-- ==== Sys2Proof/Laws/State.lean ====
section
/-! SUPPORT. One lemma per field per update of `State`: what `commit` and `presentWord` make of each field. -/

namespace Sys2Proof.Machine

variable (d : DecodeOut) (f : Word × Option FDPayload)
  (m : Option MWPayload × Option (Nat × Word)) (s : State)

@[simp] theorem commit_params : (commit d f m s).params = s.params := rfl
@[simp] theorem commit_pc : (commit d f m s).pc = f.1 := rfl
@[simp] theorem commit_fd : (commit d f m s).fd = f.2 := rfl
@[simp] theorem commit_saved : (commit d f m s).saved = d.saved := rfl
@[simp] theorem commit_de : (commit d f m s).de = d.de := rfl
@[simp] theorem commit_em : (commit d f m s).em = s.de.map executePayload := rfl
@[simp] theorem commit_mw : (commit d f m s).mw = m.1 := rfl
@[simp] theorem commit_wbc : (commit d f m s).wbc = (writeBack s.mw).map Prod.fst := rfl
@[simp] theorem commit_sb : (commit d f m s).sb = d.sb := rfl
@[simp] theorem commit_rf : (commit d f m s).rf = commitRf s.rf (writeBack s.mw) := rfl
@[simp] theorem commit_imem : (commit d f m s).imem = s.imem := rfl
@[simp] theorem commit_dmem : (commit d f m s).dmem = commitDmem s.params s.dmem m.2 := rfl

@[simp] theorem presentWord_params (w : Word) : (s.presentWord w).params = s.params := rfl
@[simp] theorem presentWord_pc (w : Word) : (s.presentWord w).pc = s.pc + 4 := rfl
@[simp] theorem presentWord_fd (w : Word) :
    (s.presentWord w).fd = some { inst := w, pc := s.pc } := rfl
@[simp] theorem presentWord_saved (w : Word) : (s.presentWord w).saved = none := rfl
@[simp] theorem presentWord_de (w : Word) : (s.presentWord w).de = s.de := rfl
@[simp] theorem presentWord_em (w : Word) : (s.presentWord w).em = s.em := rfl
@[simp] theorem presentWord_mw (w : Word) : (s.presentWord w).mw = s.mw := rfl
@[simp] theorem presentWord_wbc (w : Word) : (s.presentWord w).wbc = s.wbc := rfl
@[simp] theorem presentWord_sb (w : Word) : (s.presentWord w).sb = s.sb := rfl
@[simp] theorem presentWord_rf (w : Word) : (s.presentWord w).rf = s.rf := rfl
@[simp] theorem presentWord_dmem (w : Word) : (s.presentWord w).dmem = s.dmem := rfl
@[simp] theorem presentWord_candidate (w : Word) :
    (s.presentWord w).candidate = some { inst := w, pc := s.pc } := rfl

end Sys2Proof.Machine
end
◆ ◆ ◆ ◆ ◆
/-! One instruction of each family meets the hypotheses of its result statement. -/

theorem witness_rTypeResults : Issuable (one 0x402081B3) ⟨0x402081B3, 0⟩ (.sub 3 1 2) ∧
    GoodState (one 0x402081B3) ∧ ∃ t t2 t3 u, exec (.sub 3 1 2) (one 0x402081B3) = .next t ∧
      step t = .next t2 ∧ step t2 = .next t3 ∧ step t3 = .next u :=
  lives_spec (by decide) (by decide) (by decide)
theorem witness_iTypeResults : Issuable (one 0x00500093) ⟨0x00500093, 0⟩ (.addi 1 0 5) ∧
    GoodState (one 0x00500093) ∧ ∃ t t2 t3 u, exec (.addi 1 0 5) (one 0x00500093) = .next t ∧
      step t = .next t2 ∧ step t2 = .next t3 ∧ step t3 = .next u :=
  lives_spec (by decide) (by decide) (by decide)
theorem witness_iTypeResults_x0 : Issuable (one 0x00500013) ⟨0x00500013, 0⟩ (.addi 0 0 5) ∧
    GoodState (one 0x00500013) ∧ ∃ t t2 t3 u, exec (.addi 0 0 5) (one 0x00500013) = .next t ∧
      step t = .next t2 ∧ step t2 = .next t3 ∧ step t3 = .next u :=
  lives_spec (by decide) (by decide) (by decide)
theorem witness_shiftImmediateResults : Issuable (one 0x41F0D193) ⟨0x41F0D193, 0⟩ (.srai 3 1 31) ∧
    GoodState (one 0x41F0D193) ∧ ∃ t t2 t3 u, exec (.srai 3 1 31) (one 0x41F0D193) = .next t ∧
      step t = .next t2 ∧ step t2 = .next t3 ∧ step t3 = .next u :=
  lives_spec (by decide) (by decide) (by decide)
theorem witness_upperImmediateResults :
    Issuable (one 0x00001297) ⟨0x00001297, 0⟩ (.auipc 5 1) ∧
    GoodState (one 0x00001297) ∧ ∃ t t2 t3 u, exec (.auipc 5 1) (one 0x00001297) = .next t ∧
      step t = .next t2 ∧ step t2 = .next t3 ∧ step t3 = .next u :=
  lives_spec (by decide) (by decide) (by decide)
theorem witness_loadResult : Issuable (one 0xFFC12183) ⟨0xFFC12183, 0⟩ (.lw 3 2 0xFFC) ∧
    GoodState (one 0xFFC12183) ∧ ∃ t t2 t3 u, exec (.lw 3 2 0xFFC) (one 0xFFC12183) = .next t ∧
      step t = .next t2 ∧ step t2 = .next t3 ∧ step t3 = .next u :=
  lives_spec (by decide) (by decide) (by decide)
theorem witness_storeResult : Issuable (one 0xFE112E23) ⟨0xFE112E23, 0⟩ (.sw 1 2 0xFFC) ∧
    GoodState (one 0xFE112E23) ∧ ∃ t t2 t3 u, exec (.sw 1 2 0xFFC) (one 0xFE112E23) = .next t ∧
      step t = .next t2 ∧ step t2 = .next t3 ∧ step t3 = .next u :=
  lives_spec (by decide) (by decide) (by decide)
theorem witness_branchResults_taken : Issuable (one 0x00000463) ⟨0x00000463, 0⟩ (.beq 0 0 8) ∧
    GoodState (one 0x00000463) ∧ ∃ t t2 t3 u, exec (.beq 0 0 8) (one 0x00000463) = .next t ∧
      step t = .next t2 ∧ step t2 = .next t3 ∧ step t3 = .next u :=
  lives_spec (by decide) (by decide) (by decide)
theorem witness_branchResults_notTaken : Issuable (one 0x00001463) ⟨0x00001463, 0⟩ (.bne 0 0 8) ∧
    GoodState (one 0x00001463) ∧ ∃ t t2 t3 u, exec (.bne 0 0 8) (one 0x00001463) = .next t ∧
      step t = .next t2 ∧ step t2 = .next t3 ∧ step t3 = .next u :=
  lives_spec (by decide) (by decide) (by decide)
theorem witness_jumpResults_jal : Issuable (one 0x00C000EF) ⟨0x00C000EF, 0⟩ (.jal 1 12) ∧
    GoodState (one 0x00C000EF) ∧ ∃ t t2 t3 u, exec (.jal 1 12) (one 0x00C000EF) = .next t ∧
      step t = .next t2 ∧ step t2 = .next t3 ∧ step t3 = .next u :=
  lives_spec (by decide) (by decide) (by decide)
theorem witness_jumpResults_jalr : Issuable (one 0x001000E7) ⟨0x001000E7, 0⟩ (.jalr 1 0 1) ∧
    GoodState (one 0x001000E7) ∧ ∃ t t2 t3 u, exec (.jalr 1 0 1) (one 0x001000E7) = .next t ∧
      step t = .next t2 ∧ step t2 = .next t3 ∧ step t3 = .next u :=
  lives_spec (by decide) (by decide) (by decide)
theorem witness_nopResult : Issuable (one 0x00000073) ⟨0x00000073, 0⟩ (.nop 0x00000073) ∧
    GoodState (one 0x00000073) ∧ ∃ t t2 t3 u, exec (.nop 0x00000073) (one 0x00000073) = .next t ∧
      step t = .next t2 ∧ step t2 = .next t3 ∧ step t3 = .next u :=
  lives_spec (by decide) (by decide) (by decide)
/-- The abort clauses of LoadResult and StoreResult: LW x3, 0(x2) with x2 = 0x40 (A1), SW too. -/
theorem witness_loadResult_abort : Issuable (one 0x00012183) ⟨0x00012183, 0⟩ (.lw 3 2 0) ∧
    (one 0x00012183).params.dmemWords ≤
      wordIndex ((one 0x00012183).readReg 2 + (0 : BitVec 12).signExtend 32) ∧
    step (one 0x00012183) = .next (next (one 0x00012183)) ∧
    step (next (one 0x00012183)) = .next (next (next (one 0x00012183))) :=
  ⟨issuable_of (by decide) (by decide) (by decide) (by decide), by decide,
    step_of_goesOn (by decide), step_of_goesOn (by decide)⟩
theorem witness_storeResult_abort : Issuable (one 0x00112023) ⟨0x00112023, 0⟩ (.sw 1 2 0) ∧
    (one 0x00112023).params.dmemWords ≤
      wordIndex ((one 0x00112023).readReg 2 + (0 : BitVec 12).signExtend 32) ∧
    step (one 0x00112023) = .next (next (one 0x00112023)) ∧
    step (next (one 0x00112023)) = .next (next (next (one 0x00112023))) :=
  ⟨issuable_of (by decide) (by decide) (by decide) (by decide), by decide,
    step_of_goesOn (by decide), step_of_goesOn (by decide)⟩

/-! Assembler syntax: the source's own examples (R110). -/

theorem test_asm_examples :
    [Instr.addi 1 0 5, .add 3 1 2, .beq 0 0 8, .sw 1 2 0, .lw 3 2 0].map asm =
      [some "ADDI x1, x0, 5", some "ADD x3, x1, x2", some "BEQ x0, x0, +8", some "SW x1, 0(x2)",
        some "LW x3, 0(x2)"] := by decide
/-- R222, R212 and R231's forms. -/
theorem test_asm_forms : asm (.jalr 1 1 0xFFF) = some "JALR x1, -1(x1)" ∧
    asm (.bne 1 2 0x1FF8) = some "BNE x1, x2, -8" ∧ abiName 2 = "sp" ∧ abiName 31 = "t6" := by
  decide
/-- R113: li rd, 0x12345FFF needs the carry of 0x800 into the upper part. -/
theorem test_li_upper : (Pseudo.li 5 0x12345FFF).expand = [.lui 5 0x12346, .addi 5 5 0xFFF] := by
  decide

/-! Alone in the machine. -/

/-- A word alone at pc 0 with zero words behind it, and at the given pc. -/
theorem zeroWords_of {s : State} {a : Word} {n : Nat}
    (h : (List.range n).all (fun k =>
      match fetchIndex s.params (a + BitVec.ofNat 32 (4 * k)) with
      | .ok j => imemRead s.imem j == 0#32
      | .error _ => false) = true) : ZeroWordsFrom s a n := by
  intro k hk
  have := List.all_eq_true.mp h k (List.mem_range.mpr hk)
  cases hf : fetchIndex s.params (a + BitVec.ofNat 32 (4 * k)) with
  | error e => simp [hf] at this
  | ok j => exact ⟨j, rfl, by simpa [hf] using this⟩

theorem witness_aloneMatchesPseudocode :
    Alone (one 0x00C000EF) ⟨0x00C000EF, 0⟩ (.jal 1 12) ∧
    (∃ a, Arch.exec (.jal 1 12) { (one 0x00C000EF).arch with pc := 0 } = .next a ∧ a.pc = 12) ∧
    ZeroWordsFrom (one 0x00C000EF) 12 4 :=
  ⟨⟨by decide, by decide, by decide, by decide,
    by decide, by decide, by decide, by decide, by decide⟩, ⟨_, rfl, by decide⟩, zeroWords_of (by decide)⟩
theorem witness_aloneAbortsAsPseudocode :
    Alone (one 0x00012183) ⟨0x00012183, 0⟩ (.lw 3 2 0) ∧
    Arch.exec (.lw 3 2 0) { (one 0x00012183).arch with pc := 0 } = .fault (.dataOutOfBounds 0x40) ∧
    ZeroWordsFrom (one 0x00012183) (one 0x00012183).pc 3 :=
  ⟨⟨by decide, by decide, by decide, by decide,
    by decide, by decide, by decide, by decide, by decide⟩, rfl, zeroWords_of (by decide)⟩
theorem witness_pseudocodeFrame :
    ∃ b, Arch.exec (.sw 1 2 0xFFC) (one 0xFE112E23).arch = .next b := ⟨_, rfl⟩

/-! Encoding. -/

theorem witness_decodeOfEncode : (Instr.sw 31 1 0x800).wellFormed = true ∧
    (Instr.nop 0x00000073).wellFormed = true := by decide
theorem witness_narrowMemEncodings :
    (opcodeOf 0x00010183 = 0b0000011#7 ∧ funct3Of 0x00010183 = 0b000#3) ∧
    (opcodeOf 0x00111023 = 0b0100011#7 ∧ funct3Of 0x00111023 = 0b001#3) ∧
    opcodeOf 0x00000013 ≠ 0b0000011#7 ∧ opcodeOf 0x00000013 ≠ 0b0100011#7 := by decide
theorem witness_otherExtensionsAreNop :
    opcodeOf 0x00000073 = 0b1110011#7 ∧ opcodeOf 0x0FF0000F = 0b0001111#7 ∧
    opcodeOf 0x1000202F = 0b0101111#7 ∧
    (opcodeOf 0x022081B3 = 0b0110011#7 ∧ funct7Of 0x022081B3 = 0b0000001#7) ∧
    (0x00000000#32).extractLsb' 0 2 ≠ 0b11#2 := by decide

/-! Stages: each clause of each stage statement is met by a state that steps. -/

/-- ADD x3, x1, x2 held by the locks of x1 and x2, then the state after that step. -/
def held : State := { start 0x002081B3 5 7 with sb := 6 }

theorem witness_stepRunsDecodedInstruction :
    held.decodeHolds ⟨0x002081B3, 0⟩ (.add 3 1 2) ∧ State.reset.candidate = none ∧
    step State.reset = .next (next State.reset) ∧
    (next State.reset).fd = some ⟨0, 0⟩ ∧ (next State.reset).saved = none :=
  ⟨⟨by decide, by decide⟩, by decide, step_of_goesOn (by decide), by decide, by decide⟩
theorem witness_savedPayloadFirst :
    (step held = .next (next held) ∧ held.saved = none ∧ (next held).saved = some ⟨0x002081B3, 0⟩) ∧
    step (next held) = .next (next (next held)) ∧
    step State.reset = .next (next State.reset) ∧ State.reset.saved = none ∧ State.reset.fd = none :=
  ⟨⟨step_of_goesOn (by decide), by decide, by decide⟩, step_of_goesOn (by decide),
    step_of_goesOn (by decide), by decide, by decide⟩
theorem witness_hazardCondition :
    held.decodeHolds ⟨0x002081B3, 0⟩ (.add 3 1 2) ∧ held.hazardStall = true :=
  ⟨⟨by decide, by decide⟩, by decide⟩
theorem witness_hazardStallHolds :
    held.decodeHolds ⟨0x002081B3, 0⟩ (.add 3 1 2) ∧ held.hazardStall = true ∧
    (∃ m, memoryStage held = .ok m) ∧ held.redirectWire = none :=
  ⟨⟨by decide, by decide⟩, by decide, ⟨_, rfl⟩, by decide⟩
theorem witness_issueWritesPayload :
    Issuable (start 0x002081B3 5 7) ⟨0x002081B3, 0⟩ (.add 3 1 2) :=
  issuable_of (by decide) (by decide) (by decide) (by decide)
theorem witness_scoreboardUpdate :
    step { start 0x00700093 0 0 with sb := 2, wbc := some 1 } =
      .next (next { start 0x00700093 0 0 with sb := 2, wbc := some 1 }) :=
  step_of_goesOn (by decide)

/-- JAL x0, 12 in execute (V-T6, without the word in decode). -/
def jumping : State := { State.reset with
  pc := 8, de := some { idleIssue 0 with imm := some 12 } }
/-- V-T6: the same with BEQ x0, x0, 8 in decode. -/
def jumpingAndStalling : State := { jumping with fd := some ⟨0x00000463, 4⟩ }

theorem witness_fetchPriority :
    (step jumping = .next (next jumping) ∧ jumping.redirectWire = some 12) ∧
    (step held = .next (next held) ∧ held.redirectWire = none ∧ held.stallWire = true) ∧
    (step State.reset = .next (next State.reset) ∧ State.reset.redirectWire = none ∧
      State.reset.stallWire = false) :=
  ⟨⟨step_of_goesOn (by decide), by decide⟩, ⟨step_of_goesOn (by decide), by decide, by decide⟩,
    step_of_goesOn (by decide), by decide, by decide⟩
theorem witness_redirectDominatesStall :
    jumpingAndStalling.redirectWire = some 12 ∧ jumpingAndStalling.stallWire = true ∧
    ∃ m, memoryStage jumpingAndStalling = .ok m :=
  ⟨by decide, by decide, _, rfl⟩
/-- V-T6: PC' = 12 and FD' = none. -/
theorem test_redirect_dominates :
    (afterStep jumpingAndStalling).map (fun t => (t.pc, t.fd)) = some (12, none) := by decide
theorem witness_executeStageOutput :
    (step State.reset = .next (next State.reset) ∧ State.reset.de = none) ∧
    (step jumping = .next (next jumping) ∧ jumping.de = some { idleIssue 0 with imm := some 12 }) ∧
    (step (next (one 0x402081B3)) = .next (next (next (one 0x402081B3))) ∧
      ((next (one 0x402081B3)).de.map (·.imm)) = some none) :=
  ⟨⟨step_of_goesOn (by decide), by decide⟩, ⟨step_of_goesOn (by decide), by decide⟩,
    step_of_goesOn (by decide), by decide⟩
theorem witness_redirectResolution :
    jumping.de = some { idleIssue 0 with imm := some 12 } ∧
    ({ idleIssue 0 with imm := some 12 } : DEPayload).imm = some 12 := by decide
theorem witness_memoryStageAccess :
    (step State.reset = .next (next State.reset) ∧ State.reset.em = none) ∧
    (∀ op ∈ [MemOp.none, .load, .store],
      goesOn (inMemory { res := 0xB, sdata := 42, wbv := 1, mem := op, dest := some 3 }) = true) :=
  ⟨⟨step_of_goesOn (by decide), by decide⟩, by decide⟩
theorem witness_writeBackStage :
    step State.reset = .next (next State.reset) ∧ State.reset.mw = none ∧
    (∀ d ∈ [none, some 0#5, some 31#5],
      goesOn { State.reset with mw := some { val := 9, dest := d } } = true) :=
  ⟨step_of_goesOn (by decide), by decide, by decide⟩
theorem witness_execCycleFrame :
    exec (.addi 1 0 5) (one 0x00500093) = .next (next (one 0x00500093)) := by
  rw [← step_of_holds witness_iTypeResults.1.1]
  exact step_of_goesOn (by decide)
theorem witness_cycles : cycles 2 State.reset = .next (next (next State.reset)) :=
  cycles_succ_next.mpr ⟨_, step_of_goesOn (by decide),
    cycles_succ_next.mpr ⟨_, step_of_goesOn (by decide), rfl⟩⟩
◆ ◆ ◆ ◆ ◆
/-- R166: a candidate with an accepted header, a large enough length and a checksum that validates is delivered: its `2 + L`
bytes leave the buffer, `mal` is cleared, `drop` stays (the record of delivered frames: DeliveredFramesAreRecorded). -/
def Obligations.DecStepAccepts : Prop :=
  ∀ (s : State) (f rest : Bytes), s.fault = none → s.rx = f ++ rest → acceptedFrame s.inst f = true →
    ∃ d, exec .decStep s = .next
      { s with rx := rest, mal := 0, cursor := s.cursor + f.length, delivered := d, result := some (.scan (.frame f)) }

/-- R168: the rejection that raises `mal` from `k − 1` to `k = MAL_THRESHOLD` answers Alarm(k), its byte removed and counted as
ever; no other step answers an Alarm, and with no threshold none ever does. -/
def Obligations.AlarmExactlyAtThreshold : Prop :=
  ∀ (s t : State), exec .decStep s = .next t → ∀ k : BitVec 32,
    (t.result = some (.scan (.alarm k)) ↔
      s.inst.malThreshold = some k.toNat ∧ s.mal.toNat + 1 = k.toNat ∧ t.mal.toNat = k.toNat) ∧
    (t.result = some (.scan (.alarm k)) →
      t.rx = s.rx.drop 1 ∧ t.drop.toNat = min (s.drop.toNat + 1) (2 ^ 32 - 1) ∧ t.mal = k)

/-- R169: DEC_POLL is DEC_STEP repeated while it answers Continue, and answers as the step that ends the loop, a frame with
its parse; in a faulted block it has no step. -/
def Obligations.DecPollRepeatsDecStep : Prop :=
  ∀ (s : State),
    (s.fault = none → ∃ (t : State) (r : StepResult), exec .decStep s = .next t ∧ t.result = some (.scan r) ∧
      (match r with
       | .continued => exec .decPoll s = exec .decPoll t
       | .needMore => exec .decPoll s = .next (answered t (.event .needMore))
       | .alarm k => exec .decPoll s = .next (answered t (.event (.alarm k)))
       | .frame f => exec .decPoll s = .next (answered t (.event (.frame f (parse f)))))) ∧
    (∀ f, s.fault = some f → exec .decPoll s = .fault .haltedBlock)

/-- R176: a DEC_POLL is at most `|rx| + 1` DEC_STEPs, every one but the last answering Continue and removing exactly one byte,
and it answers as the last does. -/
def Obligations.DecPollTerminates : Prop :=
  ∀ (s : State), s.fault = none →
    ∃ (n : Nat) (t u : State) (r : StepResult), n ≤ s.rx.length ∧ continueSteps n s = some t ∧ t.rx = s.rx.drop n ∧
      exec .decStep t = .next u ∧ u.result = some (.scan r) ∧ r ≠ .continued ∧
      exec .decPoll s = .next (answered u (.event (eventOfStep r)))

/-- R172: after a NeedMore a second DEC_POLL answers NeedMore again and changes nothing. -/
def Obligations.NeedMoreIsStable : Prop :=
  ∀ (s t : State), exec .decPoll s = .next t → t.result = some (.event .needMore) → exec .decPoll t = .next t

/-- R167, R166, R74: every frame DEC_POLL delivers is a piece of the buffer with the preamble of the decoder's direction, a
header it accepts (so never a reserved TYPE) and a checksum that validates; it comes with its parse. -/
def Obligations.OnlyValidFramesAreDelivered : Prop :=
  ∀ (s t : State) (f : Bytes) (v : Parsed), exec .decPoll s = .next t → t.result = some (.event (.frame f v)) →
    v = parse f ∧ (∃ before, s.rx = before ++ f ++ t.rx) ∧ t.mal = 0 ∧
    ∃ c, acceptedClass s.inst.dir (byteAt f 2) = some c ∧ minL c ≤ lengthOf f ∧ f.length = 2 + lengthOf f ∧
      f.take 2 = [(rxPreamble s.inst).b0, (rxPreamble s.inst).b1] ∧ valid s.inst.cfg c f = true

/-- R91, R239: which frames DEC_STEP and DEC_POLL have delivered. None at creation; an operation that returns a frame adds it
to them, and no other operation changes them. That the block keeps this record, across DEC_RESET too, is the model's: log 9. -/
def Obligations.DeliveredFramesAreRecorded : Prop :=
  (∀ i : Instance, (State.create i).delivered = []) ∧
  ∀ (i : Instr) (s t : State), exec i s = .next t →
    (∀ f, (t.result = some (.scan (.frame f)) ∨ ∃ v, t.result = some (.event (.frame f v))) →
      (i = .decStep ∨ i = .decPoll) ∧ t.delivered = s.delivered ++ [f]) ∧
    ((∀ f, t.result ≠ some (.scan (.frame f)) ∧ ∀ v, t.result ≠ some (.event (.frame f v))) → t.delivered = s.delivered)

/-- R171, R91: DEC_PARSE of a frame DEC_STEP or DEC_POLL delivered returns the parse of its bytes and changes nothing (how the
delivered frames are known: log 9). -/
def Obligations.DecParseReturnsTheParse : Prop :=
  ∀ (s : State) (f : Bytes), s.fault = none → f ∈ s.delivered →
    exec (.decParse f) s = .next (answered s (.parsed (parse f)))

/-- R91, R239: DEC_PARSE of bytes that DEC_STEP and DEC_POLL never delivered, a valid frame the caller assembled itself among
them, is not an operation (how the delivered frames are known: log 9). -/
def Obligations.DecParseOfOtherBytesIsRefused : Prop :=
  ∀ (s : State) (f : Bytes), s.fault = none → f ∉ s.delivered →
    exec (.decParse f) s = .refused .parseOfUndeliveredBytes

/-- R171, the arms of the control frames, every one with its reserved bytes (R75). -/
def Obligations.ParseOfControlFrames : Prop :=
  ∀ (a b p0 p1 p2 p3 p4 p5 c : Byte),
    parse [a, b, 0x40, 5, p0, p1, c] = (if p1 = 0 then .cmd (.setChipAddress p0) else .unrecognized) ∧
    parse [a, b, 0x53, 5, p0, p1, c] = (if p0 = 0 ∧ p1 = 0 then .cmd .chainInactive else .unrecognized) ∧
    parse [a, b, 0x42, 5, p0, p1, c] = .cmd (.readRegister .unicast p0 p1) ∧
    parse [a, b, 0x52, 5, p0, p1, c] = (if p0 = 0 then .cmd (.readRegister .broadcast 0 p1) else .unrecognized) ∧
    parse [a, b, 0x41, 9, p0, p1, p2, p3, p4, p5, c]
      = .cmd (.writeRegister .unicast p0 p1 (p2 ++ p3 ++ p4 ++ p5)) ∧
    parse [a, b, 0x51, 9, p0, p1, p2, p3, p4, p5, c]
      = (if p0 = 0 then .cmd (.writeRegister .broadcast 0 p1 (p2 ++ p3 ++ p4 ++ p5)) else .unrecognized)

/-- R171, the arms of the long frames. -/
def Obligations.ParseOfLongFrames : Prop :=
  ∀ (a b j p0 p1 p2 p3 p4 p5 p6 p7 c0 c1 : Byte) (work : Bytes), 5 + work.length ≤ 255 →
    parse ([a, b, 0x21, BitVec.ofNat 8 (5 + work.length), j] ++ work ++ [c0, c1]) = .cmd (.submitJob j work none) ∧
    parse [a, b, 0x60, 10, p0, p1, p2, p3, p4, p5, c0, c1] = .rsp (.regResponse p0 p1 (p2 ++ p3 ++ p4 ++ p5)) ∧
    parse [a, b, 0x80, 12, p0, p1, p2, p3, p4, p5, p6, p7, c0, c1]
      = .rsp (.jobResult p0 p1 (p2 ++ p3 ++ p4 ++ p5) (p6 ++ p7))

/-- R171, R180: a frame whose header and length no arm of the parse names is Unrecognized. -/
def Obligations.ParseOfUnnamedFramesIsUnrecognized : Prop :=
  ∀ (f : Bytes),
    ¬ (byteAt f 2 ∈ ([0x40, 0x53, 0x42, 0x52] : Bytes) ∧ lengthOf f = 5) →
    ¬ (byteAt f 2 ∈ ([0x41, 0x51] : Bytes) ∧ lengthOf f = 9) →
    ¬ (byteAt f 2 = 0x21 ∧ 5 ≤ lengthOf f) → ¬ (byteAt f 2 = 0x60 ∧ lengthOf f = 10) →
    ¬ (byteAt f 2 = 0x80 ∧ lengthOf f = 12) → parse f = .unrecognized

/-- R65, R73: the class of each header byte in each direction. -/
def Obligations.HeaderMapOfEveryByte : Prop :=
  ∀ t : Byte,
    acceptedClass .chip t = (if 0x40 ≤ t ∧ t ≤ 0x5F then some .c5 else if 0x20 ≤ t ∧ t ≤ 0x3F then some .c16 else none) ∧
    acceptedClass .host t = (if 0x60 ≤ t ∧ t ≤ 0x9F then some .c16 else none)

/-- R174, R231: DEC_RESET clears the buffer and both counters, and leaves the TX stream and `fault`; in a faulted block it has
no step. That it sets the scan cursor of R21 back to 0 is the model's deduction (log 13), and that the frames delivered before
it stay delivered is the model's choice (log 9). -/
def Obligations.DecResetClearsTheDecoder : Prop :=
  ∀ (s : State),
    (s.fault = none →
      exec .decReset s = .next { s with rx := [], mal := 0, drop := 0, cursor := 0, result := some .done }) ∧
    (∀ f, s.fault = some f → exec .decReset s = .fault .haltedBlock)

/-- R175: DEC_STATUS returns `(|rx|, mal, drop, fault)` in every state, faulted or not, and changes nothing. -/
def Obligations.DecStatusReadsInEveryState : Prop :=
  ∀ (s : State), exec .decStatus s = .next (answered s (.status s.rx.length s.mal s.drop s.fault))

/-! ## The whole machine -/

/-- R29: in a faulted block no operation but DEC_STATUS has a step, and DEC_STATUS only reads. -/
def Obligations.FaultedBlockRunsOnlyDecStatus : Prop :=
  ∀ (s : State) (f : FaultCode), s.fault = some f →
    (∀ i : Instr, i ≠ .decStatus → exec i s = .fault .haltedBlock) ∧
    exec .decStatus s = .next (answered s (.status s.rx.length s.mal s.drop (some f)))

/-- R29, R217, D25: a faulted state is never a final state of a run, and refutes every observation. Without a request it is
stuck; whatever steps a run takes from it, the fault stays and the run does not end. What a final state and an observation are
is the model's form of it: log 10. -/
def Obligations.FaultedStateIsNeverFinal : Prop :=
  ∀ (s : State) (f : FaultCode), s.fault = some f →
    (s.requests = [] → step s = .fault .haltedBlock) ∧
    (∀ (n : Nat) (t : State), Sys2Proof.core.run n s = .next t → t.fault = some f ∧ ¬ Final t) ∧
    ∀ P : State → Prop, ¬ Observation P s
◆ ◆ ◆ ◆ ◆
> _WHAT IS REQUIRED_: Give back exactly the lines of the listing above that run from the line with "Prod.fst := rfl" to the line with "s.wbc := rfl", inclusive.

> _TASK RESULT_:
@[simp] theorem commit_wbc : (commit d f m s).wbc = (writeBack s.mw).map Prod.fst := rfl
@[simp] theorem commit_sb : (commit d f m s).sb = d.sb := rfl
@[simp] theorem commit_rf : (commit d f m s).rf = commitRf s.rf (writeBack s.mw) := rfl
@[simp] theorem commit_imem : (commit d f m s).imem = s.imem := rfl
@[simp] theorem commit_dmem : (commit d f m s).dmem = commitDmem s.params s.dmem m.2 := rfl

@[simp] theorem presentWord_params (w : Word) : (s.presentWord w).params = s.params := rfl
@[simp] theorem presentWord_pc (w : Word) : (s.presentWord w).pc = s.pc + 4 := rfl
@[simp] theorem presentWord_fd (w : Word) :
    (s.presentWord w).fd = some { inst := w, pc := s.pc } := rfl
@[simp] theorem presentWord_saved (w : Word) : (s.presentWord w).saved = none := rfl
@[simp] theorem presentWord_de (w : Word) : (s.presentWord w).de = s.de := rfl
@[simp] theorem presentWord_em (w : Word) : (s.presentWord w).em = s.em := rfl
@[simp] theorem presentWord_mw (w : Word) : (s.presentWord w).mw = s.mw := rfl
@[simp] theorem presentWord_wbc (w : Word) : (s.presentWord w).wbc = s.wbc := rfl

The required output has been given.